[Saved data entries]
- - - - -

-- ==== Sys2Proof/Machine/VecMath.lean ====
section
/-! DEFINITION. The arithmetic of the vector unit, lane by lane and by fixed trees (07, R245 to R259). -/

namespace Sys2Proof.Machine

/-- The integers nearest 2^30 · 2^(j/64) (R251), entries 0 to 31. -/
def t2Tab0 : List Nat :=
  [1073741824, 1085434106, 1097253708, 1109202018, 1121280436, 1133490379,
   1145833280, 1158310587, 1170923762, 1183674286, 1196563654, 1209593378,
   1222764986, 1236080024, 1249540052, 1263146652, 1276901417, 1290805962,
   1304861917, 1319070932, 1333434672, 1347954824, 1362633090, 1377471191,
   1392470869, 1407633882, 1422962010, 1438457051, 1454120821, 1469955159,
   1485961921, 1502142985]

/-- The integers nearest 2^30 · 2^(j/64) (R251), entries 32 to 63. -/
def t2Tab1 : List Nat :=
  [1518500250, 1535035634, 1551751076, 1568648537, 1585730000, 1602997467,
   1620452965, 1638098541, 1655936265, 1673968228, 1692196547, 1710623359,
   1729250827, 1748081133, 1767116489, 1786359126, 1805811301, 1825475297,
   1845353420, 1865448001, 1885761398, 1906295993, 1927054196, 1948038440,
   1969251188, 1990694927, 2012372174, 2034285470, 2056437387, 2078830522,
   2101467502, 2124350982]

/-- The integers nearest 2^30 · 2^(j/64) (R251). -/
def t2Tab : List Nat := t2Tab0 ++ t2Tab1

/-- The integers nearest 2^60 · log2(2^32 / rc[j]) (R252), entries 0 to 31. -/
def ltTab0 : List Nat :=
  [0, 12944144166774710, 25788332675734812, 38534097348107269,
   51182934838035277, 63736308740566894, 76195648707188217, 88562353753321636,
   100837790507326705, 113023296489776082, 125120179910611976, 137129720421069867,
   149053170440507625, 160891755374198189, 172646674378288177, 184319102126920924,
   195910188139556161, 207421058806926831, 218852816059484886, 230206540070713139,
   241483289470101236, 252684100292001977, 263809989043650347, 274861950946580610,
   285840961857017275, 296747978943386844, 307583940058099030, 318349764554477346,
   329046355613000407, 339674597015815230, 350235357022946229, 360729487641863474]

/-- The integers nearest 2^60 · log2(2^32 / rc[j]) (R252), entries 32 to 63. -/
def ltTab1 : List Nat :=
  [371157823435935974, 381521185209340050, 391820376527207488, 402056188041895110,
   412229395078964334, 422340758171102524, 432391025662976930, 442380930387848559,
   452311193377773219, 462182522632612034, 471995613937211578, 481751150190208687,
   491449802303602492, 501092230166667509, 510679081568710480, 520210993761472669,
   529688592974863059, 539112494479172678, 548483303215192118, 557801613930497578,
   567068011890149418, 576283071992699156, 585447360633377808, 594561433222774080,
   603625838325790431, 612641113002854836, 621607787585535015, 630526383273426760,
   639397413084423310, 648221381710964631, 656998785389770874, 665730112940967459]

/-- The integers nearest 2^60 · log2(2^32 / rc[j]) (R252), entries 64 to 95. -/
def ltTab2 : List Nat :=
  [674415846276383943, 683056458604190433, 691652416701813102, 700204179145754006,
   708712198652296887, 717176919736966331, 725598781108368119, 733978215138851478,
   742315647331755669, 750611495177207411, 758866173098162809, 767080086501346908,
   775253636771608446, 783387218363622769, 791481220804236312, 799536026380631170,
   807552013435170907, 815529554707832751, 823469016910526819, 831370761575732402,
   839235145939045448, 847062520633493264, 854853233801805643, 862607625576158724,
   870326034827415012, 878008792981080714, 885656227561413143, 893268662529504080,
   900846416640740893, 908389804438687942, 915899135940120430, 923374717667693098]

/-- The integers nearest 2^60 · log2(2^32 / rc[j]) (R252), entries 96 to 127. -/
def ltTab3 : List Nat :=
  [930816851684031846, 938225835286753232, 945601963436958519, 952945525764360332,
   960256808327036469, 967536094038443083, 974783661719368694, 981999786528118224,
   989184739705538262, 996338790433553752, 1003462202083019601, 1010555236901578684,
   1017618152258985466, 1024651203971002448, 1031654641791985847, 1038628715643995563,
   1045573669663911105, 1052489747041588766, 1059377186197821283, 1066236223487365910,
   1073067091544160460, 1079870022036798498, 1086645241797078693, 1093392975582641057,
   1100113445909946946, 1106806872132996124, 1113473470259399110, 1120113455803244449,
   1126727039847792413, 1133314431140299298, 1139875836703523486, 1146411460150058955]

/-- The integers nearest 2^60 · log2(2^32 / rc[j]) (R252). -/
def ltTab : List Nat := ltTab0 ++ ltTab1 ++ ltTab2 ++ ltTab3

/-- The integers nearest 2^60 · (−1)^(k+1) / (k · ln 2) for k = 1 to 6, entry k − 1 (R252), entries 0 to 5. -/
def dkTab : List Int :=
  [1663314137230540311, -831657068615270156, 554438045743513437,
   -415828534307635078, 332662827446108062, -277219022871756719]

/-- The integer nearest 2^64 · 2 / sqrt(pi) (R256). -/
def keConst : Nat := 20814921713516466459

/-- The FP32 value nearest ±num / 10^k (R250). -/
def dec32 (neg : Bool) (num k : Nat) : Nat := fOfRat fmt32 neg num (10 ^ k) 0

/-- LN2 (R250). -/
def cLn2 : Nat := dec32 false 6931471805599453 16
/-- NEG_LN2 (R250). -/
def cNegLn2 : Nat := dec32 true 6931471805599453 16
/-- NEG_2_LOG2E (R250). -/
def cNeg2Log2e : Nat := dec32 true 2885390081777927 15
/-- TWO_RSQRTPI (R250). -/
def cTwoRsqrtPi : Nat := dec32 false 11283791670955126 16
/-- TH3 (R250). -/
def cTh3 : Nat := dec32 true 3333333333333333 16
/-- TH5 (R250). -/
def cTh5 : Nat := dec32 false 13333333333333333 17
/-- TH7 (R250). -/
def cTh7 : Nat := dec32 true 5396825396825397 17
/-- TH9 (R250). -/
def cTh9 : Nat := dec32 false 21869488536155203 18
/-- A1 to A6 (R250). -/
def cA : List Nat :=
  [dec32 true 3969683028665376 14, dec32 false 2209460984245205 13, dec32 true 2759285104469687 13,
   dec32 false 1383577518672690 13, dec32 true 3066479806614716 14, dec32 false 2506628277459239 15]
/-- B1 to B5 and 1.0 (R250, R258). -/
def cB : List Nat :=
  [dec32 true 5447609879822406 14, dec32 false 1615858368580409 13, dec32 true 1556989798598866 13,
   dec32 false 6680131188771972 14, dec32 true 1328068155288572 14, 0x3F800000]
/-- C1 to C6 (R250). -/
def cC : List Nat :=
  [dec32 true 7784894002430293 18, dec32 true 3223964580411365 16, dec32 true 2400758277161838 15,
   dec32 true 2549732539343734 15, dec32 false 4374664141464968 15, dec32 false 2938163982698783 15]
/-- D1 to D4 and 1.0 (R250, R258). -/
def cD : List Nat :=
  [dec32 false 7784695709041462 18, dec32 false 3224671290700398 16, dec32 false 2445134137142996 15,
   dec32 false 3754408661907416 15, 0x3F800000]
/-- P_LOW (R250). -/
def cPLow : Nat := dec32 false 2425 5
/-- P_HIGH (R250). -/
def cPHigh : Nat := dec32 false 97575 5
/-- 1.0. -/
def one32 : Nat := 0x3F800000
/-- The canonical NaN of R173. -/
def nan32 : Nat := 0x7FC00000

/-- FP32 product with one rounding (R245). -/
def mul32 (a b : Nat) : Nat := fMul fmt32 a b
/-- FP32 fused product and sum with one rounding (R245). -/
def fma32 (a b c : Nat) : Nat := fFma fmt32 a b c
/-- FP32 quotient with one rounding (R245). -/
def div32 (a b : Nat) : Nat := fDiv fmt32 a b
/-- FP32 square root with one rounding (R245). -/
def sqrt32 (a : Nat) : Nat := fSqrt fmt32 a
/-- `fp32_neg` (R245): the sign bit flipped. -/
def neg32 (a : Nat) : Nat := fNeg fmt32 a
/-- a with bit 31 cleared. -/
def abs32 (a : Nat) : Nat := fAbs fmt32 a
/-- The magnitude of r with the sign of x. -/
def withSign (r x : Nat) : Nat := abs32 r + (if fSign fmt32 x then 2 ^ 31 else 0)

/-- FMIN of R246. -/
def min32 (a b : Nat) : Nat :=
  if fIsNan fmt32 a || fIsNan fmt32 b then nan32 else if fEq fmt32 a b then a else if fLt fmt32 b a then b else a

/-- FMAX of R246. -/
def max32 (a b : Nat) : Nat :=
  if fIsNan fmt32 a || fIsNan fmt32 b then nan32 else if fEq fmt32 a b then a else if fLt fmt32 a b then b else a

/-- floor(x · 2^k) of a finite FP32 code. -/
def floorScaled (x k : Nat) : Int :=
  match fUnpack fmt32 x with
  | .fin s m e =>
    let z := fSigned s m
    if 0 ≤ e + k then shlInt z (e + k).toNat else shrInt z (-(e + k)).toNat
  | _ => 0

/-- `exp2_fn` of R251. -/
def exp2Fn (x : Nat) : Nat :=
  if fIsNan fmt32 x then nan32
  else if fLe fmt32 0x43000000 x then fInf fmt32 false
  else if fLt fmt32 x 0xC3200000 then 0
  else
    let xf := floorScaled x 30
    let n := shrInt xf 30
    let f := (xf - shlInt n 30).toNat
    let j := f / 2 ^ 24
    let rr := f % 2 ^ 24
    let t1 := 59597083 * rr / 2 ^ 30
    let t2 := (257941248 + t1) * rr / 2 ^ 30
    let t3 := (744261118 + t2) * rr / 2 ^ 30
    let m : Nat := nth t2Tab j * (2 ^ 30 + t3) / 2 ^ 30
    roundFp32 m (n - 30)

- - - - -

▸ **WORK TO COMPLETE**: Quote the records above from their first line through the line containing "(R251), entries 0 to 31. -/", both ends included.

▸ **EXERCISE RESPONSE**:
-- ==== Sys2Proof/Machine/VecMath.lean ====
section
/-! DEFINITION. The arithmetic of the vector unit, lane by lane and by fixed trees (07, R245 to R259). -/

namespace Sys2Proof.Machine

/-- The integers nearest 2^30 · 2^(j/64) (R251), entries 0 to 31. -/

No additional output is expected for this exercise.